In the first of a series of articles on recent political developments in Catalonia, Montserrat Guibernau looks at the growing divisions among Catalan citizens and their implications not only for Catalonia and Spain, but also the EU. This series has been commissioned by the Forum on Geopolitics at the University of Cambridge.

Spanish Prime Minister, Mariano Rajoy, insists that to accept Mr Carles Puigdemont’s legitimacy as President of the Generalitat of Catalonia while he remains in Belgium – where he is granted immunity according to Belgian law – is ‘illegal’ and that if the current situation continues, Catalan autonomy will remain suspended under the auspices of Article 155 of the Spanish constitution.

The attention Catalonia has recently attracted is mainly due to the unprecedented social and political non-violent mobilisation of grassroots citizens unhappy with the status quo, demanding not only self-determination and the right to decide their political future but more recently, due to the unresponsiveness of the Spanish government, full independence.

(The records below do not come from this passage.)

-- ==== Sys2Proof/Machine/Capture.lean ====
section
/-!
DEFINITION. The history ring's write point and the capture controller (R243 to R252, R398).
-/

namespace Sys2Proof.Machine

/-- The CRC of R79 over bytes, the least significant bit of each byte first. -/
def crc32 (bs : List Byte) : Nat := revBits 32 ((2 ^ 32 - 1) - crcBits 32 0x04C11DB7 0xFFFFFFFF (bitsLsb bs))

/-- Bytes with a 4-byte CRC put at an offset, computed with that field zero. -/
def withCrc (off : Nat) (bs : List Byte) : List Byte :=
  let z := bs.take off ++ leBytes 4 0 ++ bs.drop (off + 4)
  bs.take off ++ leBytes 4 (crc32 z) ++ bs.drop (off + 4)

/-- Bytes with zeros up to a length. -/
def zeroPad (n : Nat) (bs : List Byte) : List Byte := bs ++ List.replicate (n - bs.length) 0

/-- A record area of DDR5 (R250): the low offsets of its four register pairs. -/
structure Area where
  base : Nat
  size : Nat
  wptr : Nat
  rptr : Nat
  deriving DecidableEq, Repr

/-- The event store and the survey area. -/
def eventArea : Area := { base := Reg.ACQ_STORE_BASE, size := Reg.ACQ_STORE_SIZE, wptr := Reg.ACQ_STORE_WPTR, rptr := Reg.ACQ_STORE_RPTR }
def surveyArea : Area := { base := Reg.ACQ_SURVEY_BASE, size := Reg.ACQ_SURVEY_SIZE, wptr := Reg.ACQ_SURVEY_WPTR, rptr := Reg.ACQ_SURVEY_RPTR }

/-- A PAD record of a length (R250). -/
def padRecord (n : Nat) : List Byte :=
  if n < 128 then leBytes 4 0x45565431 ++ leBytes 2 64 ++ leBytes 2 512 ++ leBytes 8 n ++ List.replicate (n - 16) 0
  else withCrc 0x7C (leBytes 4 0x45565431 ++ leBytes 2 128 ++ leBytes 2 512 ++ leBytes 8 n ++ List.replicate (n - 16) 0)

namespace State

/-- The size of an area, and its free space (R250). -/
def areaSize (s : State) (a : Area) : Nat := (s.rd64 a.size).toNat
def areaFree (s : State) (a : Area) : Nat := s.areaSize a - ((s.rd64 a.wptr).toNat - (s.rd64 a.rptr).toNat)
/-- Bytes to the end of the region. -/
def areaRest (s : State) (a : Area) : Nat := s.areaSize a - (s.rd64 a.wptr).toNat % max 1 (s.areaSize a)

/-- Write a record at WPTR; WPTR advances past it (R250). -/
def areaWrite (s : State) (a : Area) (bs : List Byte) : State :=
  let w := (s.rd64 a.wptr).toNat
  (s.writeBytes (ddrBase + (s.rd64 a.base).toNat + w % max 1 (s.areaSize a)) bs).wr64 a.wptr (BitVec.ofNat 64 (w + bs.length))

/-- A record that would cross the end of the region has a PAD record before it (R250). -/
def areaPad (s : State) (a : Area) (len : Nat) : State :=
  if s.areaRest a < len then s.areaWrite a (padRecord (s.areaRest a)) else s

/-- The capture controller writes `len` bytes of the event store from WPTR on: host requests that wait there go first (R27). -/
def eventDrain (s : State) (len : Nat) : State :=
  s.drainFor (ddrBase + (s.rd64 eventArea.base).toNat + (s.rd64 eventArea.wptr).toNat % max 1 (s.areaSize eventArea)) len

/-- The enabled channels of the groups that an event covers, in ascending order. -/
def eventChannels (s : State) (e : CapEvent) : List Nat :=
  (s.channels.filter (fun c => e.groups.getLsbD (mapGroup c.2))).map Prod.fst

/-- Bytes of a channel section (R252): the BAD bitmap begins at the byte after the codes. -/
def sectionLen (s : State) (c n : Nat) : Nat := padTo 64 (16 + (n * (s.chanFmt c).width + 7) / 8 + (n + 7) / 8)

/-- Samples per channel of an event's window. -/
def eventSamples (e : CapEvent) : Nat := e.last + 1 - e.first

/-- LENGTH of an event's record (R251); a refused or withheld event has a header only. -/
def recordLen (s : State) (e : CapEvent) : Nat :=
  if e.fate ≠ 0 then 128
  else 128 + ((s.eventChannels e).map (fun c => s.sectionLen c (eventSamples e))).foldl (· + ·) 0

/-- The blocks of an event's window. -/
def eventBlocks (s : State) (e : CapEvent) : List Nat :=
  let b := s.blockOf e.first
  (List.range (s.blockOf e.last + 1 - b)).map (b + ·)

/-- A block is at risk (R247): none is in a frozen ring (R396). -/
def atRisk (s : State) (b : Nat) : Bool :=
  decide (s.ctx = ctxRunning) && match s.acq.wblock with
  | some w => decide (b + s.ringSlots < w + 1 + (s.rd Reg.ACQ_GUARD).toNat)
  | none => false

/-- An event of the queue is refused (R247): counted, and its window charged to its class. -/
def refuseEvent (s : State) (e : CapEvent) : State := (s.count64 Reg.ACQ_REFUSED).refuseCapture e.cls e.first e.last

/-- Put an event in the place of the queue's head. -/
def setHead (s : State) (e : CapEvent) : State := { s with acq := { s.acq with queue := e :: s.acq.queue.tail } }

/-- The next block to copy of the event at a place of the queue is at risk (R247): an event whose copy has read every block has
none. -/
def copyAtRisk (s : State) (e : CapEvent) (place : Nat) : Bool :=
  let b := if s.acq.copying && decide (place = 0) then s.acq.copyNext else s.blockOf e.first
  decide (e.fate = 0) && decide (b ≤ s.blockOf e.last) && s.atRisk b

/-- Events of the queue whose next block to copy is at risk are refused; a copy that runs stops (R247). -/
def refuseAtRisk (s : State) : State :=
  let q := s.acq.queue.zipIdx.map (fun x => (x.1, s.copyAtRisk x.1 x.2))
  let s1 := (q.filter Prod.snd).foldl (fun t x => t.refuseEvent x.1) s
  { s1 with acq := { s1.acq with
      copying := s1.acq.copying && !(match q.head? with | some x => x.2 | none => false),
      queue := q.map (fun x => if x.2 then { x.1 with fate := 1 } else x.1) } }

/-- The offset in a slot of a channel's codes (R244). -/
def chanOff (s : State) (c : Nat) : Nat :=
  ((s.channels.map Prod.fst).takeWhile (· ≠ c)).foldl (fun n d => n + s.codeBytes d + s.bitmapBytes) 256

/-- The ring lines that an event reads of a block: its header, and its part of each covered channel's section. -/
def eventLines (s : State) (e : CapEvent) (b : Nat) : List Nat :=
  let lo := max e.first (b * s.blockLen) - b * s.blockLen
  let hi := min e.last (b * s.blockLen + s.blockLen - 1) - b * s.blockLen
  let span (off a z : Nat) : List Nat := (List.range (z / 256 + 1 - a / 256)).map (fun i => (s.slotAt b + off) / 256 + a / 256 + i)
  s.slotAt b / 256 :: (s.eventChannels e).flatMap (fun c =>
    let w := (s.chanFmt c).width
    span (s.chanOff c) (lo * w / 8) ((hi * w + w - 1) / 8) ++ span (s.chanOff c + s.codeBytes c) (lo / 8) (hi / 8))

/-- A ring line that capture found lost lies in a slot header or in a covered channel's section of the window (R398). -/
def eventLost (s : State) (e : CapEvent) : Bool :=
  (s.eventBlocks e).any (fun b => s.acq.lostLines.any (fun l =>
    let inSlot (off len : Nat) : Bool := decide (s.slotAt b + off ≤ 256 * l) && decide (256 * l < s.slotAt b + off + len)
    inSlot 0 256 || (s.eventChannels e).any (fun c => inSlot (s.chanOff c) (s.codeBytes c + s.bitmapBytes))))

/-- The stack of a line of HBM. -/
def stackFin (l : Nat) : Fin 12 := Fin.ofNat 12 (stackOf l)

/-- Read ring lines for a capture, behind array beats that wait for their stack (R26); the first that cannot be read ends it, and
is remembered (R398). -/
def captureRead (s : State) : List Nat → SMap (BitVec 2048) → State × Option (SMap (BitVec 2048))
  | [], m => (s, some m)
  | l :: ls, m =>
    match (s.arrayFirst (stackFin (ringDpa (256 * l) / 256))).readLine (ringDpa (256 * l) / 256) 0 true with
    | (s1, some x) => captureRead s1 ls (SMap.insert m l x)
    | (s1, none) => ({ s1 with acq := { s1.acq with lostLines := l :: s1.acq.lostLines } }, none)

end State

/-- `n` bits from a bit address of the ring, out of the lines read. -/
def ringBits (m : SMap (BitVec 2048)) (addr n : Nat) : Nat :=
  (List.range n).foldl (fun x i =>
    let a := addr + i
    x + ((SMap.get 0 m (a / 2048)).getLsbD (a % 2048)).toNat * 2 ^ i) 0

namespace State

/-- A sample of a channel out of the lines read: its code and its BAD bit. -/
def capSample (s : State) (m : SMap (BitVec 2048)) (c n : Nat) : Nat × Bool :=
  let b := s.blockOf n
  let i := n % s.blockLen
  let w := (s.chanFmt c).width
  let base := s.slotAt b + s.chanOff c
  (ringBits m (8 * base + w * i) w, decide (ringBits m (8 * (base + s.codeBytes c) + i) 1 = 1))

/-- A channel section (R252), and its count of BAD samples. -/
def eventSection (s : State) (e : CapEvent) (m : SMap (BitVec 2048)) (c : Nat) : List Byte × Nat :=
  let n := eventSamples e
  let w := (s.chanFmt c).width
  let xs := (List.range n).map (fun i => s.capSample m c (e.first + i))
  (zeroPad (s.sectionLen c n)
    (leBytes 16 (c + if s.chanFmt c = Fmt.s16 then 4096 else 0) ++ leBytes ((n * w + 7) / 8) (packBits w (xs.map Prod.fst)) ++
      leBytes ((n + 7) / 8) (packBits 1 (xs.map (fun x => x.2.toNat)))),
    (xs.filter (·.2)).length)

/-- An event record (R251): `secs` are its sections, none for a header-only record. -/
def eventRecord (s : State) (e : CapEvent) (secs : List (List Byte × Nat)) (shed ovr : Bool) : List Byte :=
  let bads := (secs.map Prod.snd).foldl (· + ·) 0
  let body := secs.flatMap Prod.fst
  let flags := (decide (e.fate = 1)).toNat + 2 * (decide (e.fate = 2)).toNat + 4 * e.truncPre.toNat + 8 * e.truncPost.toNat +
    16 * e.merged.toNat + 32 * (decide (0 < bads)).toNat + 64 * shed.toNat + 128 * ovr.toNat + 256 * e.slow.toNat
  withCrc 0x7C (
    leBytes 4 0x45565431 ++ leBytes 2 128 ++ leBytes 2 flags ++ leBytes 8 (128 + body.length) ++ leBytes 8 e.number ++
    leBytes 2 s.systemIndex ++ leBytes 1 e.cls ++ leBytes 1 0 ++ leBytes 4 e.firings ++ leBytes 8 (tlPart e.time) ++
    leBytes 1 (finePart e.time) ++ leBytes 7 0 ++ leBytes 8 e.first ++
    leBytes 4 (if e.fate = 0 then eventSamples e else 0) ++ leBytes 2 secs.length ++ leBytes 2 0 ++ leBytes 8 e.groups.toNat ++
    leBytes 8 e.decided.toNat ++ leBytes 4 bads ++ leBytes 4 0 ++ leBytes 8 (codeOf 64 (s.acqTime s.refChannel e.first)) ++
    leBytes 16 e.payload.toNat ++ leBytes 12 0 ++ leBytes 4 0 ++ body)

/-- The head of the capture queue leaves it. -/
def dropHead (s : State) : State :=
  ({ s with acq := { s.acq with queue := s.acq.queue.tail, copying := false, copyNext := 0, copied := [] } } : State).queueStatus

/-- Write a record of the head event, and take the event out of the queue (R250). -/
def finishEvent (s : State) (bs : List Byte) : State :=
  (((s.eventDrain bs.length).areaWrite eventArea bs).count64 Reg.ACQ_EVENTS).dropHead

/-- A header-only record: its window overlapped shed or overrun blocks as the front end has marked them (R251). -/
def headerOnly (s : State) (e : CapEvent) : List Byte :=
  let bs := s.eventBlocks e
  s.eventRecord e [] (bs.any (fun b => decide (SMap.get 0 s.ing.shed b &&& e.groups ≠ 0))) (bs.any (fun b => decide (b ∈ s.ing.overrun)))

/-- A withheld event (R249, R398): a header-only record with INCOMPLETE set, without dead time. -/
def withholdHead (s : State) (e : CapEvent) : State :=
  (s.count Reg.ACQ_WITHHELD).finishEvent (s.headerOnly { e with fate := 2 })

/-- The shed groups and the OVERRUN flag of a block's slot header (R244). -/
def slotMarks (s : State) (m : SMap (BitVec 2048)) (b : Nat) : Nat × Bool :=
  (ringBits m (8 * (s.slotAt b + 16)) 64, decide (ringBits m (8 * (s.slotAt b + 24)) 1 = 1))

/-- The ring lines of an event from block `b` on. -/
def linesFrom (s : State) (e : CapEvent) (b : Nat) : List Nat :=
  ((s.eventBlocks e).filter (fun x => decide (b ≤ x))).flatMap (s.eventLines e)

/-- The copy of the head event reads its next block (R247); a line that cannot be read ends the copy (R398). -/
def copyBlock (s : State) : State :=
  match s.acq.copying, s.acq.queue with
  | true, e :: _ =>
    if e.fate ≠ 0 ∨ s.blockOf e.last < s.acq.copyNext ∨ s.eventLost e then s
    else
      match s.captureRead (s.eventLines e s.acq.copyNext) s.acq.copied with
      | (s1, none) => s1.setHead { e with fate := 2 }
      | (s1, some m) => { s1 with acq := { s1.acq with copied := m, copyNext := s1.acq.copyNext + 1 } }
  | _, _ => s

/-- The record of the head event is complete (R247, R249 to R252, R398): what its copy has not read yet is read now. -/
def copyComplete (s : State) : State :=
  match s.acq.copying, s.acq.queue with
  | true, e :: _ =>
    if e.fate = 1 then s.finishEvent (s.headerOnly e)
    else if e.fate = 2 || s.eventLost e then s.withholdHead e
    else
      match s.captureRead (s.linesFrom e s.acq.copyNext) s.acq.copied with
      | (s1, none) => s1.withholdHead e
      | (s1, some m) =>
        let marks := (s1.eventBlocks e).map (s1.slotMarks m)
        let shed := marks.any (fun (x : Nat × Bool) => BitVec.ofNat 64 x.1 &&& e.groups ≠ 0)
        s1.finishEvent (s1.eventRecord e ((s1.eventChannels e).map (s1.eventSection e m)) shed (marks.any Prod.snd))
  | _, _ => s

/-- The head event cannot fit in the whole store, or the store is disabled (R248). -/
def refuseOversize (s : State) : State :=
  match s.acq.copying, s.acq.queue with
  | false, e :: _ =>
    if s.acq.stopped then s
    else
      let size := s.areaSize eventArea
      let s1 := if e.fate = 0 ∧ (size = 0 ∨ size < s.recordLen e) then (s.refuseEvent e).setHead { e with fate := 1 } else s
      if size = 0 then s1.dropHead else s1
  | _, _ => s

/-- Every block that an event needs has been written (R247). -/
def blocksWritten (s : State) (e : CapEvent) : Bool :=
  match s.acq.wblock with
  | some w => decide (s.blockOf e.last ≤ w)
  | none => false

/-- The head event begins its copy (R247, R250): a PAD record goes first where its record would cross the region's end,
and the copy waits once more if the record no longer fits. -/
def copyStart (s : State) : State :=
  match s.acq.copying, s.acq.queue with
  | false, e :: _ =>
    let len := s.recordLen e
    if s.acq.stopped || decide (s.areaSize eventArea < len) || decide (s.areaFree eventArea < len) ||
        (decide (e.fate = 0) && !s.blocksWritten e) then s
    else
      let s1 := (if s.areaRest eventArea < len then s.eventDrain (s.areaRest eventArea) else s).areaPad eventArea len
      if s1.areaFree eventArea < len then s1
      else { s1 with acq := { s1.acq with copying := true, copyNext := s1.blockOf e.first, copied := [] } }
  | _, _ => s

/-- The class can no longer merge into its open event (R246). -/
def canClose (s : State) (e : CapEvent) : Bool :=
  s.decidedTo e.cls (s.acqFine s.refChannel ((e.last : Int) + s.rdF (Reg.ACQ_CAP_PRE e.cls) 0 24 + 2))

/-- ACQ_STORE_RPTR or ACQ_SURVEY_RPTR is written (R250). -/
def writeRptr (s : State) (m : Master) (a : Area) (v : DWord) : State :=
  if (s.rd64 a.rptr).toNat ≤ v.toNat ∧ v.toNat ≤ (s.rd64 a.wptr).toNat then s.wr64 a.rptr v else s.refuse m a.rptr

/-- ACQ_BACKLOG (R247): the ring bytes of the blocks of queued events that are not copied. -/
def captureBacklog (s : State) : Nat :=
  ((s.acq.queue.filter (fun e => decide (e.fate = 0))).map (fun e => (s.eventBlocks e).length * s.ringBlock)).foldl (· + ·) 0

end State

/-- RING_BLOCK_COMPLETE (R243): W advances, and an event whose next block is then at risk is refused (R247). -/
def execRingBlockComplete (s : State) : Outcome := .next s.ringBlockDone.refuseAtRisk

/-- CAPTURE_EVENT_CLOSE (R246). -/
def execCaptureEventClose (c : Fin 64) (s : State) : Outcome :=
  .next (
    match s.acq.opened.find? (fun e => decide (e.1 = c.val)) with
    | some e => if s.canClose e.2 then s.closeEvent c.val else s
    | none => s)

/-- CAPTURE_COPY_START (R247). -/
def execCaptureCopyStart (s : State) : Outcome := .next s.refuseAtRisk.copyStart

/-- CAPTURE_REFUSE_OVERSIZE (R248). -/
def execCaptureRefuseOversize (s : State) : Outcome := .next s.refuseOversize

/-- CAPTURE_COPY_COMPLETE (R250). -/
def execCaptureCopyComplete (s : State) : Outcome := .next s.copyComplete

/-- STORE_RPTR_WRITE (R250). -/
def execStoreRptrWrite (m : Master) (survey : Bool) (v : DWord) (s : State) : Outcome :=
  let a := if survey then surveyArea else eventArea
  .next (s.atReg m a.rptr (fun t => t.writeRptr m a v))

end Sys2Proof.Machine
end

As expected, Catalonia could not accept the direct rule approved by the Spanish Senate in October 2017, a move conferring full power to the Spanish Prime Minister to trigger Article 155 of the Spanish Constitution and rule Catalonia directly. Notably, pro-independence parties secured a renewed majority in the Catalan parliament on 21 December 2017, although the pro-union centre-right Ciudadanos party won the election. The result was a blow to Rajoy who had hopes of defusing the constitutional crisis in Catalonia – a long shot when his Popular Party is under pressure regarding significant allegations of corruption.